Additional community tables
Interpretations
Animal community
The Sandy Ecological site of the Rocky Mountains Foothills provides for a variety of wildlife habitat for an array of species. Prior to the settlement of this area, large herds of antelope, elk and bison roamed. Though the bison have been replaced, mostly with domesticated livestock, elk and antelope still frequently utilize this largely intact landscape for winter habitat in areas adjacent to forest.
The relatively high grass component of the Reference Community provides excellent nesting cover for multiple neotropical migratory birds that select for open grasslands such as the Long-billed Curlew and McCown’s Longspur.
Managed livestock grazing is suitable on this site due to the potential to produce an abundance of high quality forage. This is often a preferred site for grazing by livestock, and animals tend to congregate in these areas. In order to maintain the productivity of the Sandy site, grazing on adjoining sites with less production must be managed carefully to be sure utilization on this site is not excessive. Management objectives should include maintenance or improvement of the native plant community. Careful management of timing and duration of grazing is important. Shorter grazing periods and adequate deferment during the growing season are recommended for plant maintenance, health, and recovery. According to McLean et al, early season defoliation of rough fescue and bluebunch wheatgrass can result in high mortality and reduced vigor of plants. They also suggest, based on prior studies, that the opportunity for regrowth is necessary before dormancy to reduce injury rough fescue and bluebunch wheatgrass./
Since needle-and-thread normally matures earlier than rough fescue and bluebunch wheatgrass as well as produces a sharp awn this species is usually avoided after seed set. Changing grazing season of use will help utilize needle-and-thread more efficiently.
Continual non-prescribed grazing of this site will be injurious, will alter the plant composition and production over time, and will result in transition to the Altered State. Transition to other states will depend on duration of poorly managed grazing as well as other circumstances such as weather conditions and fire frequency.
The Altered State is subject to further degradation to the Degraded State or Invaded State. Management should focus on grazing management strategies that will prevent further degradation, such as seasonal grazing deferment or winter grazing where feasible. Communities within this state are still stable and healthy under proper management. Forage quantity and/or quality may be substantially decreased from the Reference State.
Grazing is possible in the Invaded State. Invasive species are generally less palatable than native grasses. Forage production is typically greatly reduced in this state. Due to the aggressive nature of invasive species, sites in the Invaded State face increased risk for further degradation to the Invasive Communities. Grazing has to be carefully managed to avoid further soil loss and degradation and possible livestock health issues.
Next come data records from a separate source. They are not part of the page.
-- ==== Sys2Proof/Tests/Slice0.lean ====
section
/-! SUPPORT. Checks of the model against the words of spec/30_encoding.md and the values of
spec/95_test_vectors.md (the vector's id stands before each), and a witness for the hypotheses of
every obligation that has some. -/

open Sys2Proof Sys2Proof.Machine

namespace Sys2Proof.Tests

/-! ### Terms that no word stands for, and words that are no command (R113, R115) -/

theorem test_wf_refuses_wrCode_33 : (Instr.wrCode 33).wellFormed = false := by decide

theorem test_wf_refuses_wrCode_255 : (Instr.wrCode 255).wellFormed = false := by decide

theorem test_wf_admits_wrCode_32 : (Instr.wrCode 32).wellFormed = true := by decide

/-- W5. -/
theorem test_reject_wrCode_33 : decode 0x00002106 = .error .lengthOutOfRange := by decide

/-- W11. -/
theorem test_reject_wrBit_2 : decode 0x00000205 = .error .bitOutOfRange := by decide

/-- X4, X5. -/
theorem test_reject_operand :
    decode 0x00000100 = .error .operandNotZero ∧ decode 0x00000201 = .error .operandNotZero := by
  decide

/-- X1, X3. -/
theorem test_reject_opcode :
    decode 0x0000000C = .error .reservedOpcode ∧ decode 0x000000FF = .error .reservedOpcode := by
  decide

/-- X2. -/
theorem test_reject_reserved_bits : decode 0x00010001 = .error .reservedBitsSet := by decide

/-! ### Each command from its word, written out as R (16 bits), A (8 bits), OP (8 bits) (R110,
R112) -/

theorem test_decode_nop : decode (0b0000000000000000_00000000_00000000) = .ok .nop := by decide
theorem test_decode_buildTree :
    decode (0b0000000000000000_00000000_00000001) = .ok .buildTree := by decide
theorem test_decode_assignCodes :
    decode (0b0000000000000000_00000000_00000010) = .ok .assignCodes := by decide
theorem test_decode_encStart :
    decode (0b0000000000000000_00000000_00000011) = .ok .encStart := by decide
theorem test_decode_encSym :
    decode (0b0000000000000000_01100010_00000100) = .ok (.encSym 0x62) := by decide
theorem test_decode_wrBit :
    decode (0b0000000000000000_00000001_00000101) = .ok (.wrBit true) ∧
      decode (0b0000000000000000_00000000_00000101) = .ok (.wrBit false) := by decide
theorem test_decode_wrCode :
    decode (0b0000000000000000_00100000_00000110) = .ok (.wrCode 32) ∧
      decode (0b0000000000000000_00000000_00000110) = .ok (.wrCode 0) := by decide
theorem test_decode_flush :
    decode (0b0000000000000000_00000000_00000111) = .ok .flush := by decide
theorem test_decode_decStart :
    decode (0b0000000000000000_00000000_00001000) = .ok .decStart := by decide
theorem test_decode_decByte :
    decode (0b0000000000000000_10101010_00001001) = .ok (.decByte 0xAA) := by decide
theorem test_decode_decEnd :
    decode (0b0000000000000000_00000000_00001010) = .ok .decEnd := by decide
theorem test_decode_clearFreq :
    decode (0b0000000000000000_00000000_00001011) = .ok .clearFreq := by decide

theorem test_table_word : decodeTableWord 32 0x6204 = some (.encSym 0x62) := by decide
theorem test_table_word_refused : decodeTableWord 32 0x205 = none := by decide

/-! ### Small states -/

/-- The state a command leaves. -/
def after (i : Instr) (s : State) : State :=
  match exec i s with
  | .next t => t
  | _ => s

/-- Reset, and then some frequencies. -/
def counted (l : List (Byte × Word)) : State :=
  { State.reset with freq := l.foldl (fun t e => put t e.1 e.2) (fill 0) }

/-- ... and BUILD_TREE. -/
def built (l : List (Byte × Word)) : State := after .buildTree (counted l)

/-- ... and ASSIGN_CODES. -/
def coded (l : List (Byte × Word)) : State := after .assignCodes (built l)

/-- The tree of {1:1, 2:1} with its codes, written out by R140 and R170: symbol 1 is 0, symbol 2 is
1. -/
def pair : State :=
  { counted [(1, 1), (2, 1)] with
    treeValid := true, root := 2, nodeCount := 3, leafCount := 2,
    nodes := [⟨.leaf, 1, 1, 0x1FF, 0x1FF⟩, ⟨.leaf, 2, 1, 0x1FF, 0x1FF⟩, ⟨.internal, 0, 2, 0, 1⟩],
    codesValid := true, totalBits := 2, code := put (fill 0) 2 1,
    len := put (put (fill 0) 1 1) 2 1 }

/-- `pair` after DEC_START (R221). -/
def reading : State := { pair with decState := .active, decRemain := 2, decPos := 2 }

/-- The one-symbol tree of V2, {'A':3}, reading, written out by R147. -/
def lone : State :=
  { counted [(0x41, 3)] with
    treeValid := true, root := 1, nodeCount := 2, leafCount := 1,
    nodes := [⟨.leaf, 0x41, 3, 0x1FF, 0x1FF⟩, ⟨.internal, 0, 3, 0, 0x1FF⟩],
    codesValid := true, totalBits := 3, len := put (fill 0) 0x41 1,
    decState := .active, decRemain := 3, decPos := 1 }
Prescriptive grazing can be used to manage invasive species. In some instances, carefully targeted grazing (sometimes in combination with other treatments) can reduce or maintain species composition of invasive species. In the Degraded State, grazing may be possible but is generally not economically and/or environmentally sustainable.
Hydrological functions
The hydrologic cycle functions best in the Reference State (1) with good infiltration and deep percolation of rainfall; however, the cycle degrades as the vegetation community declines. Rapid rainfall infiltration, high soil organic matter, good soil structure, and good porosity accompany high bunchgrass canopy cover. High ground cover reduces rain drop impact on the soil surface, which keeps erosion and sedimentation transport low. Water leaving the site will have minimal sediment load, which allows for high water quality in associated streams. High rates of infiltration will allow water to move below the rooting zone during periods of heavy rainfall. The Rough Fescue Community (1.1) should have no rills or gullies present and drainage ways should be vegetated and stable. Water flow patterns, if present, will be barely observable. Plant pedestals are essentially non-existent. Plant litter remains in place and is not moved by wind or water.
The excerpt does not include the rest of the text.